Kuwel Koripan menjadi saksi Perang Geger Pecinan di era Pakubuwana II. Sehingga Karaton pindah dari Kartasura ke Surakarta.

Di era Giyanti, awal pecahnya Mataram menjadi Surakarta, Yogyakarta dan Mangkunegaran, Kuwel menjadi markas dari Pangeran Mangkubumi atau yang kelak bergelar Sultan Hamengkubuwono I dan Pangeran Sambernyawa atau RM Said atau yang kelak bergelar KGPAA Mangkunegara I.

Masjid saat ini bernama Al Fatah. Konon didirikan oleh Sunan Kalijaga. Dahulu bernama Masjid Karang Blimbing. Nama Al Fatah diambil dari tokoh agama dan masyarakat setempat yakni Kyai Abdul Fatah. Beliau diperkirakan hidup rentang tahun 1852 sampai 1952. Kyai Abdul Fatah dikisahkan sangat melindungi warga dari keberingasan Belanda.

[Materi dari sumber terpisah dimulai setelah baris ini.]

/-- What the decoder did is one event on every state: nothing is added to ENC_OUT. -/
theorem eventOf_withDecoderChange (d : Decoded) (s s₁ t₁ : State) : eventOf d s (s.withDecoderChange s₁ t₁) =
    ⟨d, t₁.rsp.drop s₁.rsp.length, [], t₁.decOut.drop s₁.decOut.length⟩ := by
  simp [eventOf, State.withDecoderChange]

theorem sideOf_decoder : SideOf isDecoderSide SameDecoder where
  follows path own same := by
    have self := path.unique (path.decoder_transport own ⟨rfl, rfl, rfl, rfl, rfl, rfl⟩)
    refine ⟨_, path.decoder_transport own same, ⟨rfl, rfl, rfl, rfl, rfl, rfl⟩, fun d => ?_⟩
    rw [self, eventOf_withDecoderChange, eventOf_withDecoderChange, ← self]
  ignores path other same :=
    have kept := path.decoder_unchanged other
    ⟨kept.decSt.trans same.decSt, kept.decErr.trans same.decErr, kept.cur.trans same.cur, kept.root.trans same.root,
      kept.rootV.trans same.rootV, kept.tm.trans same.tm⟩
  refuses _ _ same := ⟨same.decSt, same.decErr, same.cur, same.root, same.rootV, same.tm⟩

theorem decodeResults_cons_of_other (other : e.isOf isDecoderSide = false) (opened : Option (List Sym))
    (es : List Event) : decodeResults opened (e :: es) = decodeResults opened es := by
  simp only [decodeResults]
  split
  · next start => simp [Event.isOf, start, isDecoderSide] at other
  · next bit => simp [Event.isOf, bit, isDecoderSide] at other
  · next last => simp [Event.isOf, last, isDecoderSide] at other
  · rfl

/-- The results of decode transactions are read from the decoder's events. -/
theorem decodeResults_filter (es : List Event) (opened : Option (List Sym)) :
    decodeResults opened (es.filter (Event.isOf isDecoderSide)) = decodeResults opened es := by
  induction es generalizing opened with
  | nil => rfl
  | cons e es ih =>
    cases own : e.isOf isDecoderSide with
    | false => rw [List.filter_cons_of_neg (by simp [own]), ih, decodeResults_cons_of_other own]
    | true =>
      rw [List.filter_cons_of_pos own]
      simp only [decodeResults, ih]

/-! ## Both engines -/

/-- Settles O41: the words of a side alone have the side's events, and the results are read from those. -/
theorem interleavedTransactionsAsIfAlone : Obligations.InterleavedTransactionsAsIfAlone := by
  intro ws s eOpen dOpen
  constructor
  · rw [sideOf_encoder.trace_filter ws ⟨rfl, rfl, rfl, rfl⟩ rfl, encodeResults_filter]
  · rw [sideOf_decoder.trace_filter ws ⟨rfl, rfl, rfl, rfl, rfl, rfl⟩ rfl, decodeResults_filter]

end Sys2Proof.Machine
end

section
/-! The decoder's commands one by one (`43_decoder.md` R151 to R153, R157): the paths of `Effect` from each engine state,
the words with their OP, and what a DEC_BIT reads of TM. -/

namespace Sys2Proof.Machine

variable {s t : State} {ch : EncChar} {left right nxt : Idx}

/-! ## The three commands -/

/-- Settles O13: the two paths of DEC_START, and its checks leave no other bit. -/
theorem decStartPutsPointerAtRoot : Obligations.DecStartPutsPointerAtRoot := by
  intro s w
  refine ⟨fun idle => ?_, fun opened => ?_, accept_of_row (o := .decStart) noOperandChecks_pass⟩
  · exact exec_answers (.decStart s idle) rspWord_ok
  · exact exec_answers (.decStartSeq s opened) rspWord_seq

/-- The legal characters are those of the two symbols (R8). -/
theorem exists_eq_chr (legal : ch = 0x30#8 ∨ ch = 0x31#8) : ∃ b, ch = chr b := by
  obtain rfl | rfl := legal
  · exact ⟨false, chr_false.symm⟩
  · exact ⟨true, chr_true.symm⟩

/-- "Left on '0', right on '1'" is the child the character's symbol selects (R152). -/
theorem exists_eq_childOf (edge : ch = 0x30#8 ∧ nxt = left ∨ ch = 0x31#8 ∧ nxt = right) :
    ∃ b, ch = chr b ∧ nxt = childOf b left right := by
  obtain ⟨rfl, rfl⟩ | ⟨rfl, rfl⟩ := edge
  · exact ⟨false, chr_false.symm, rfl⟩
  · exact ⟨true, chr_true.symm, rfl⟩

/-- Settles O14: the paths of DEC_BIT in the order of its checks; field A is its operand, so B and C are checked. -/
theorem decBitWalksOneEdge : Obligations.DecBitWalksOneEdge := by
  intro s ch w
  refine ⟨fun idle => ?_, fun faulted => ?_, fun active not0 not1 => ?_, fun active legal unset => ?_,
    fun active legal set missing => ?_, fun active set x leaf => ⟨?_, ?_⟩,
    fun active set left right nxt node edge => ?_, accept_of_row (o := .decBit) ?_⟩
  · exact exec_answers (.decBitSeq ch s idle) rspWord_seq
  · exact exec_answers (.decBitReplay ch s faulted) rfl
  · exact exec_answers (.decBitBadch ch s active (symOf_eq_none.2 ⟨not0, not1⟩)) rfl
  · obtain ⟨b, rfl⟩ := exists_eq_chr legal
    exact exec_answers (.decBitNotree b s active unset) rfl
  · obtain ⟨b, rfl⟩ := exists_eq_chr legal
    exact exec_answers (.decBitNoEntry b s active set missing) rfl
  · rintro rfl
    exact exec_answers (.decBitLeafOne x s active set leaf) rfl
  · rintro rfl
    exact exec_answers (.decBitLeafZero x s active set leaf) rspWord_ok
  · obtain ⟨b, rfl, rfl⟩ := exists_eq_childOf edge
    refine ⟨fun missing => ?_, fun x leaf => ?_, fun l r child => ?_⟩
    · exact exec_answers (.decBitNoChild b left right s active set node missing) rfl
    · exact exec_answers (.decBitLeaf b left right x s active set node leaf) rspWord_ok
    · exact exec_answers (.decBitMove b left right l r s active set node child) rspWord_ok
  · simp [rowChecks, ← fieldsBC_eq_zero]

/-- Settles O15: the four paths of DEC_END; none writes CUR. -/
theorem decEndChecksCodeBoundary : Obligations.DecEndChecksCodeBoundary := by
  intro s w
  refine ⟨fun idle => ?_, fun faulted => ?_, fun active mid => ?_, fun active edge => ?_,
    accept_of_row (o := .decEnd) noOperandChecks_pass⟩
  · exact exec_answers (.decEndSeq s idle) rspWord_seq
  · exact exec_answers (.decEndFaulted s faulted) rfl
  · exact exec_answers (.decEndMidCode s active mid) rfl
  · exact exec_answers (.decEnd s active edge) rspWord_ok

/-! ## What a DEC_BIT reads of TM -/

/-- A path of DEC_BIT is open with every TM that has the same entry at CUR and the same child on the path's edge
(R157). -/
theorem Effect.decBit_withTm {tm' : Memory TmNode} (path : Effect (.decBit ch) s t)
    (here : tm'.read s.cur.toNat = s.tm.read s.cur.toNat)
    (entered : ∀ b l r, ch = chr b → s.tm.read s.cur.toNat = some (.internal l r) →
      tm'.read (childOf b l r).toNat = s.tm.read (childOf b l r).toNat) :
    Effect (.decBit ch) { s with tm := tm' } { t with tm := tm' } := by
  cases path
  case decBitSeq idle => exact .decBitSeq _ { s with tm := tm' } idle
  case decBitReplay faulted => exact .decBitReplay _ { s with tm := tm' } faulted
  case decBitBadch bad active => exact .decBitBadch _ { s with tm := tm' } active bad
  case decBitNotree b active unset => exact .decBitNotree b { s with tm := tm' } active unset
  case decBitNoEntry b active set missing =>
    exact .decBitNoEntry b { s with tm := tm' } active set (here.trans missing)
  case decBitLeafOne x active set leaf => exact .decBitLeafOne x { s with tm := tm' } active set (here.trans leaf)
  case decBitLeafZero x active set leaf => exact .decBitLeafZero x { s with tm := tm' } active set (here.trans leaf)
  case decBitNoChild b l r active set node missing =>
    exact .decBitNoChild b l r { s with tm := tm' } active set (here.trans node) ((entered b l r rfl node).trans missing)
  case decBitLeaf b l r x active set node leaf =>
    exact .decBitLeaf b l r x { s with tm := tm' } active set (here.trans node) ((entered b l r rfl node).trans leaf)
  case decBitMove b l r l' r' active set node child =>
    exact .decBitMove b l r l' r' { s with tm := tm' } active set (here.trans node)
      ((entered b l r rfl node).trans child)

/-- Settles O32: the changed TM leaves the path of the first state open. -/
theorem decBitReadsTwoEntries : Obligations.DecBitReadsTwoEntries := by
  intro s t tm' ch run here children
  refine exec_of_effect ((effect_of_exec run).decBit_withTm here fun b l r char node => ?_)
  obtain ⟨onZero, onOne⟩ := children l r node
  cases b
  · exact onZero (char.trans chr_false)
  · exact onOne (char.trans chr_true)

end Sys2Proof.Machine
end

section
/-! Walks that end inside the tree (`43_decoder.md` R155, R163). The index of an image tells the height of its tree, and
the subtree at the end of a path is lower than the whole, so CUR can be the root only at a code's boundary. -/

namespace Sys2Proof.Machine

variable {s : State} {t u : Tree} {x : Sym} {k k₁ k₂ : Code} {tm : Memory TmNode} {i : Idx}

/-! ## Paths -/

/-- Following a concatenated path is following its parts one after the other. -/
theorem Tree.follow_append (t : Tree) (k₁ k₂ : Code) : t.follow (k₁ ++ k₂) = (t.follow k₁).bind (·.follow k₂) := by
  induction k₁ generalizing t with
  | nil => simp [Tree.follow]
  | cons c k₁ ih =>
    cases t with
    | leaf y w => rfl
    | internal w l r =>
      cases c
      · exact ih l
      · exact ih r

/-- A path that goes on has not ended at a leaf. -/
theorem Tree.follow_eq_internal (further : t.follow (k₁ ++ k₂) = some u) (more : k₂ ≠ []) :
    ∃ w l r, t.follow k₁ = some (.internal w l r) := by
  rw [Tree.follow_append, Option.bind_eq_some_iff] at further
  obtain ⟨sub, path, rest⟩ := further
  cases sub with
  | internal w l r => exact ⟨w, l, r, path⟩
  | leaf y w =>
    obtain ⟨c, k₂, rfl⟩ := List.exists_cons_of_ne_nil more
    simp [Tree.follow] at rest

/-- Every step of a path leads to a lower subtree. -/
theorem Tree.length_add_height_le_of_follow (path : t.follow k = some u) : k.length + u.height ≤ t.height := by
  induction k generalizing t with
  | nil =>
    obtain rfl : t = u := by simpa [Tree.follow] using path
    simp
  | cons c k ih =>
    cases t with
    | leaf y w => simp [Tree.follow] at path
    | internal w l r =>
      simp only [List.length_cons, Tree.height]
      cases c
      · have := ih (t := l) path
        omega
      · have := ih (t := r) path
        omega

/-- The trees of one image have the same height (R109). -/
theorem Represents.height_eq (ht : Represents tm i t) (hu : Represents tm i u) : t.height = u.height := by
  induction t generalizing i u with
  | leaf x w =>
    cases u with
    | leaf y v => rfl
    | internal v l r =>
      obtain ⟨a, b, node, -⟩ := hu
      cases node.symm.trans ht
  | internal w l r ihl ihr =>
    obtain ⟨a, b, node, left, right⟩ := ht
    cases u with
    | leaf y v => cases node.symm.trans hu
    | internal v l' r' =>
      obtain ⟨a', b', node', left', right'⟩ := hu
      cases node.symm.trans node'
      rw [Tree.height, Tree.height, ihl left left', ihr right right']

/-! ## Walking -/

/-- A character that selects an internal child moves CUR to it (R152). -/
theorem answersOk_move {c : BitSym} {i₀ i₁ : Idx} {w : Nat} {l r : Tree} (active : s.decSt = .active)
    (set : s.rootV = true) (node : s.tmRead s.cur = some (.internal i₀ i₁))
    (child : Represents s.tm (childOf c i₀ i₁) (.internal w l r)) :
    AnswersOk [.decBit (chr c)] s (s.setCur (childOf c i₀ i₁)) := by
  obtain ⟨j₀, j₁, inner, -⟩ := child
  exact .single fun r => .decBitMove c i₀ i₁ j₀ j₁ { s with rsp := r } active set node inner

Masjid ini tergolong masih asli bangunannya. Masih terlihat cagak papat atau 4 tiang soko masjid. Atap tumpang dua (2). Sedangkan terjadi pelebaran bangunan inti masjid, sehingga pawestren dibangun menjadi satu dengan bangunan inti.

Di belakang masjid terdapat kompleks pemakaman tua. Terdapat variasi periode nisan. Ada nisan Hanyakrakusuman era Sultan Agung, Mataram Pakubuwanan, dan Bayatan. Terdapat makam seorang tokoh bernama Nyai Gablok dengan nisan Hanyakrakusuman era Sultan Agung. Selain kompleks pemakaman belakang masjid, di kawasan ini total terdapat 8 (delapan) kompleks pemakaman yang tidak jauh dari masjid.